Communication Theory of Secrecy Systems
- Author: Claude E. Shannon
- Language: English
- Subject: Cryptography
- Publication date: 1949
- Publication place: United States

= Communication Theory of Secrecy Systems =

1949 paper by Claude Shannon

"Communication Theory of Secrecy Systems" is a paper published in 1949 by Claude Shannon discussing cryptography from the viewpoint of information theory. It is one of the foundational treatments (arguably the foundational treatment) of modern cryptography.

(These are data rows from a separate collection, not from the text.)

/-- The trailer of the running commit is written (R88). DEDUCED, assumption row 28. -/
def State.slotWritten (s : State) (j : CommitJob) : State :=
  let s := s.setBytes (slotBase j.slot) (slotBytes j.seq j.words j.records j.factory (s.reg (hdrId pgDev)))
  let s := { s.putb insoleCommitStatBusy false with commit := none, chip := { s.chip with last := some (j.slot, j.seq) } }
  ((s.putb insoleCommitStatLastSlot j.slot).setReg insoleLastSeq j.seq).count insoleCommits

/-- A commit or revert ends without its trailer: reason 5 VERIFY or 6 ABANDONED; held values take effect (R69, R89). -/
def State.commitDrop (s : State) (j : CommitJob) (reason : Nat) : State :=
  let s := { s.putb insoleCommitStatBusy false with commit := none }
  ((s.commitFail reason).fault 0x13 1 pgInsole 0 reason j.seq.toNat).applyHeld

/-- Meaning of COMMIT_COMPLETE: the read-back matched, or did not (R88, R89). -/
def execCommitComplete (verified : Bool) (s : State) : Out :=
  .next <|
    match s.commit with
    | none => s
    | some j =>
      if j.factory then s
      else if verified then
        let s := forEach j.pages (fun s p => s.setReg (hdrSeq p) j.seq) (s.slotWritten j)
        (s.irq' pgInsole 1).applyHeld
      else s.commitDrop j 5

/-- A write of REVERT by a principal (R103). -/
def State.revertGo (s : State) (p : Principal) (w : Word) : State :=
  let may := (match p with | .pe _ => false | _ => true) && s.bit insoleRevertEnHost
  if bitsOf w 0 8 ≠ 0xA5 then s
  else if !may then s.err pgInsole 9
  else if s.commitBar ≠ 0 then s.commitFail s.commitBar
  else s.commitStart [] 0 [] true

/-- Meaning of REVERT. -/
def execRevert (p : Principal) (v : Word) (s : State) : Out := .next (s.access p insoleRevert v fun s w => s.revertGo p w)

/-! ## Reading a slot (R566) -/

/-- A record of the Last: of a page, or of a table of it. Values are by offset for a page, by number of the word for a
table. -/
structure LastRec where
  table : Option Nat
  page : Nat
  layout : Nat
  vals : List (Nat × Word)
deriving DecidableEq, Repr

/-- Words of an entry of a table; none where its page defines no such table. -/
def entryWords (p t : Nat) : Option Nat :=
  match blkOf p with
  | some (.swc, _, _) => if t < 2 then some 2 else none
  | some (.fdb, _, _) => if t = 0 then some 4 else none
  | some (.strm, _, _) => if t = 0 then some 8 else if t = 1 then some 4 else none
  | some (.tread, _, _) => if t < 3 then some 4 else none
  | some (.shch, _, 0) => if t = 0 then some 16 else if t = 1 then some 32 else none
  | some (.pat, _, 0) => if t < 2 then some 2 else none
  | _ => none

/-- The runs of a page record, and how many words they take. -/
def takeRuns : Nat → List Word → List (Nat × Word) × Nat
  | 0, _ => ([], 0)
  | _ + 1, [] => ([], 0)
  | f + 1, w :: t =>
    if bitsOf w 26 6 ≠ 0 then ([], 0)
    else
      let n := bitsOf w 16 10
      let (l, k) := takeRuns f (t.drop n)
      (((List.range n).zip t).map (fun (x : Nat × Word) => (bitsOf w 0 12 + 4 * x.1, x.2)) ++ l, k + 1 + (t.take n).length)

/-- The records that restore takes, and the number of the word at which it stops short. -/
def takeRecs : Nat → List Word → Nat → List LastRec × Option Nat
  | 0, _, _ => ([], none)
  | _ + 1, [], _ => ([], none)
  | f + 1, w :: t, pos =>
    let page := bitsOf w 0 12
    let layout := bitsOf w 20 8
    if bitsOf w 28 4 = 1 then
      let (l, k) := takeRuns t.length t
      let (r, bad) := takeRecs f (t.drop k) (pos + 1 + k)
      (⟨none, page, layout, l⟩ :: r, bad)
    else
      let w1 := t.headD 0
      let ew := if bitsOf w 28 4 = 2 ∧ layout = 1 then entryWords page (bitsOf w1 24 8) else none
      match ew with
      | none => ([], some pos)
      | some n =>
        let k := n * bitsOf w1 0 24
        let ws := (t.drop 1).take k
        let (r, bad) := takeRecs f ((t.drop 1).drop k) (pos + 2 + k)
        (⟨some (bitsOf w1 24 8), page, layout, (List.range ws.length).zip ws⟩ :: r, bad)

/-- The 32-bit words that little-endian bytes spell. -/
def wordsLE : Nat → List Byte → List Word
  | 0, _ => []
  | n + 1, l => BitVec.ofNat 32 (leNat (l.take 4)) :: wordsLE n (l.drop 4)

/-- The records of the Last, and the byte offset in the slot of a record that ends restore. -/
def State.lastRecs (s : State) (slot : Bool) : List LastRec × Option Nat :=
  let n := s.slotWordAt slot 0x0C / 4
  let ws := wordsLE n (s.bytes (slotBase slot + 64) (4 * n))
  let (l, bad) := takeRecs (n + 1) ws 0
  (l, bad.map fun p => 64 + 4 * p)

/-- The records this boot restores: none where factory values apply (R99). -/
def State.bootRecs (s : State) : List LastRec × Option Nat :=
  match s.chip.last with
  | some (slot, _) => if s.get devBootSource = 0 then s.lastRecs slot else ([], none)
  | none => ([], none)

His work has been described as a "turning point, and marked the closure of classical cryptography and the beginning of modern cryptography." It has also been described as turning cryptography from an "art to a science". It is also a proof that all theoretically unbreakable ciphers must have the same requirements as the one-time pad.

The paper serves as the foundation of secret-key cryptography, including the work of Horst Feistel, the Data Encryption Standard (DES), Advanced Encryption Standard (AES), and more. In the paper, Shannon defined unicity distance, and the principles of confusion and diffusion, which are key to a secure cipher.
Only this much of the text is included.